## PROVIDED DATA

Content starts

-- ==== Sys2Proof/Certificates/Slice0/Obligations.lean ====
section
/-! DEFINITION. The statements for the provers. -/

open Sys2Proof Sys2Proof.Machine

/-! ## The block as a whole -/

/-- 95_what_each_step_holds: with a command at the front of the queue, a step runs that command on the state with the
queue's rest. -/
def Obligations.StepRunsFront : Prop :=
  ∀ (c : Instr) (rest : List Instr) (s : State), s.pending = c :: rest → step s = exec c { s with pending := rest }

/-- R19, R434 (log 22): on an empty queue every island's count advances by one cycle and nothing else changes. -/
def Obligations.EmptyQueueTicks : Prop :=
  ∀ s : State, s.pending = [] → ∃ t, step s = .next t ∧
    t = { s with clocks := t.clocks, parts := t.parts, pf := { s.pf with count := s.pf.count + 1 }, tiles := t.tiles, ports := t.ports } ∧
    t.clocks.hostIf = s.clocks.hostIf + 1 ∧ t.clocks.jewel = s.clocks.jewel + 1 ∧ t.clocks.carding = s.clocks.carding + 1 ∧
    t.clocks.phy = s.clocks.phy + 1 ∧ t.clocks.spine = s.clocks.spine + 1 ∧ t.clocks.vaux = s.clocks.vaux + 1 ∧
    (∀ p : PartId, t.parts[p] = { s.parts[p] with count := s.parts[p].count + 1 }) ∧
    (∀ x : TileId, t.tiles[x] = { s.tiles[x] with count := s.tiles[x].count + 1 }) ∧
    (∀ i : PortId, t.ports[i] = { s.ports[i] with count := s.ports[i].count + 1 })

/-- Every command answers a next state and leaves the queue to the step, and so no step ends in a fault or a refusal: the
manual gives every command an effect. -/
def Obligations.NoStepStops : Prop :=
  (∀ (c : Instr) (s : State), ∃ t, exec c s = .next t ∧ t.pending = s.pending) ∧ ∀ s : State, stepsOn s

/-- R483: fuse steps are blown and never cleared, whatever command runs, in every state. -/
def Obligations.FusesNeverClear : Prop :=
  ∀ (s t : State) (i : Nat), step s = .next t → s.boot.fuses.getLsbD i = true → t.boot.fuses.getLsbD i = true

/-- R465: the flash memory keeps its one canonical form, in which an erased byte is not listed, over every step. -/
def Obligations.FlashStaysCanonical : Prop :=
  ∀ s t : State, step s = .next t → Mem.wfD erased s.boot.flash = true → Mem.wfD erased t.boot.flash = true

/-- R487: no step writes the slot of the flash that holds the image the module runs. -/
def Obligations.ActiveSlotKept : Prop :=
  ∀ (s t : State) (a : Nat), step s = .next t → s.boot.image.isSome = true → (s.boot.slot = 1 ∨ s.boot.slot = 2) →
    slotBase s.boot.slot ≤ a → a < slotBase s.boot.slot + slotBytes →
    Mem.getD erased t.boot.flash a = Mem.getD erased s.boot.flash a

/-- The model's state with no input power (logs 2 to 9): nothing powered, nothing waiting, every window at slot 0 and SEQ 1
(R316), every partition OFF, the logs empty, and the flash in its canonical form. -/
def Obligations.ResetIsUnpowered : Prop :=
  State.reset.pending = [] ∧ State.reset.boot.mstate = .powering ∧ State.reset.boot.image = none ∧
  State.reset.board.pwrGood = false ∧ State.reset.board.inputPower = false ∧
  (∀ p : PartId, State.reset.parts[p].pstate = .off ∧ State.reset.parts[p].job = none ∧ State.reset.parts[p].log = ErrLog.empty) ∧
  (∀ f : Fn, (State.reset.win f).mcur = 0 ∧ (State.reset.win f).ucur = 0 ∧ (State.reset.win f).mexp = 1 ∧
    (State.reset.win f).uexp = 1 ∧ (State.reset.win f).table = []) ∧
  (∀ i : PortId, State.reset.ports[i].state ≠ .up) ∧ State.reset.jewel.log = ErrLog.empty ∧
  Mem.wfD erased State.reset.boot.flash = true

/-! ## The command window (11) -/

/-- R315, R494 (log 23): a BAR_WRITE to BAR 0 of a function that answers memory requests, at an offset below 63,488, stores its bytes
in the function's slots as far as offset 63,487; every other byte of them reads as before. Of the function's window nothing else
changes, and a slot at a cursor that shows another SEQ now is no longer waited for as a bad one. Any other BAR_WRITE changes
nothing. -/
def Obligations.BarWriteStoresSlots : Prop :=
  (∀ (f : Fn) (off : Nat) (data : Bytes) (s : State), s.answers f = true → off < 63488 →
    ∃ t, exec (.barWrite f 0 off data) s = .next t ∧ OnlyFn s t f ∧ t.win f = { s.win f with slots := (t.win f).slots } ∧
      (∀ a, Mem.get (t.win f).slots a =
        if off ≤ a ∧ a < off + data.length ∧ a < 63488 then data.getD (a - off) 0 else Mem.get (s.win f).slots a) ∧
      ∀ u : Bool, t.badAt f u = if t.slotValid f u then s.badAt f u else none) ∧
  (∀ (f : Fn) (bar off : Nat) (data : Bytes) (s : State), (bar ≠ 0 ∨ s.answers f = false ∨ 63488 ≤ off) →
    exec (.barWrite f bar off data) s = .next s)

/-- R316, R318, R319, R321, R323: taking the valid slot at a cursor, a main one where no valid urgent one can be taken first. With HCHK
right the cursor, the SEQ shown and the expected SEQ move on; a command refused at once (State.refusal) enters no table and gets
its record where CPL asks for one; any other is copied to the end of the in-flight table, and commands whose turn ends without a
start are then ended. With HCHK wrong the slot stays, and the count at which it was first found bad is kept. -/
def Obligations.SlotTakeTakesSlot : Prop :=
  ∀ (f : Fn) (urgent : Bool) (s : State),
    s.examines f urgent = true → s.slotValid f urgent = true → s.hasRoom f urgent = true → s.urgentFirst f urgent = false →
    (Cmd.hchkOk (s.slotAt f urgent) = true →
      ∃ t, exec (.slotTake f urgent) s = .next t ∧ FnAndMarks s t f ∧
        (t.win f).mcur = (if urgent then (s.win f).mcur else ((s.win f).mcur + 1) % 960) ∧
        (t.win f).mseq = (if urgent then (s.win f).mseq else (s.win f).mexp) ∧
        (t.win f).mexp = (if urgent then (s.win f).mexp else if (s.win f).mexp = 0xFFFFFFFF then 1 else (s.win f).mexp + 1) ∧
        (t.win f).ucur = (if urgent then ((s.win f).ucur + 1) % 32 else (s.win f).ucur) ∧
        (t.win f).useq = (if urgent then (s.win f).uexp else (s.win f).useq) ∧
        (t.win f).uexp = (if urgent then if (s.win f).uexp = 0xFFFFFFFF then 1 else (s.win f).uexp + 1 else (s.win f).uexp) ∧
        (t.win f).slots = (s.win f).slots ∧ t.badAt f urgent = none ∧
        match s.refusal f urgent (Cmd.parse (s.slotAt f urgent)) with
        | some st => (t.win f).table = (s.win f).table ∧
            (let c := Cmd.parse (s.slotAt f urgent)
             (t.dma f).writes = (s.dma f).writes ++ (if c.cpl ≠ 0 ∧ c.cpl % 32 = 0 then
               recordWrites ⟨c, urgent, none, 0, false, none, 0⟩ (recordBytes c urgent st (statusCls st) 0 (s.seqCount f) 0 0) else []))
        | none => ∃ u : State, t = u.settled f ∧
            (u.win f).table = (s.win f).table ++ [⟨Cmd.parse (s.slotAt f urgent), urgent, none, 0, false, none, 0⟩]) ∧
    (Cmd.hchkOk (s.slotAt f urgent) = false →
      ∃ t, exec (.slotTake f urgent) s = .next t ∧ t = s.setBad f urgent (some ((s.badAt f urgent).getD (s.seqCount f))))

Content ends

## PROBLEM DETAILS
Provide the number of lines in these entries that hold the word "window", without any accompanying text.

## SOLUTION FOR THIS TASK
3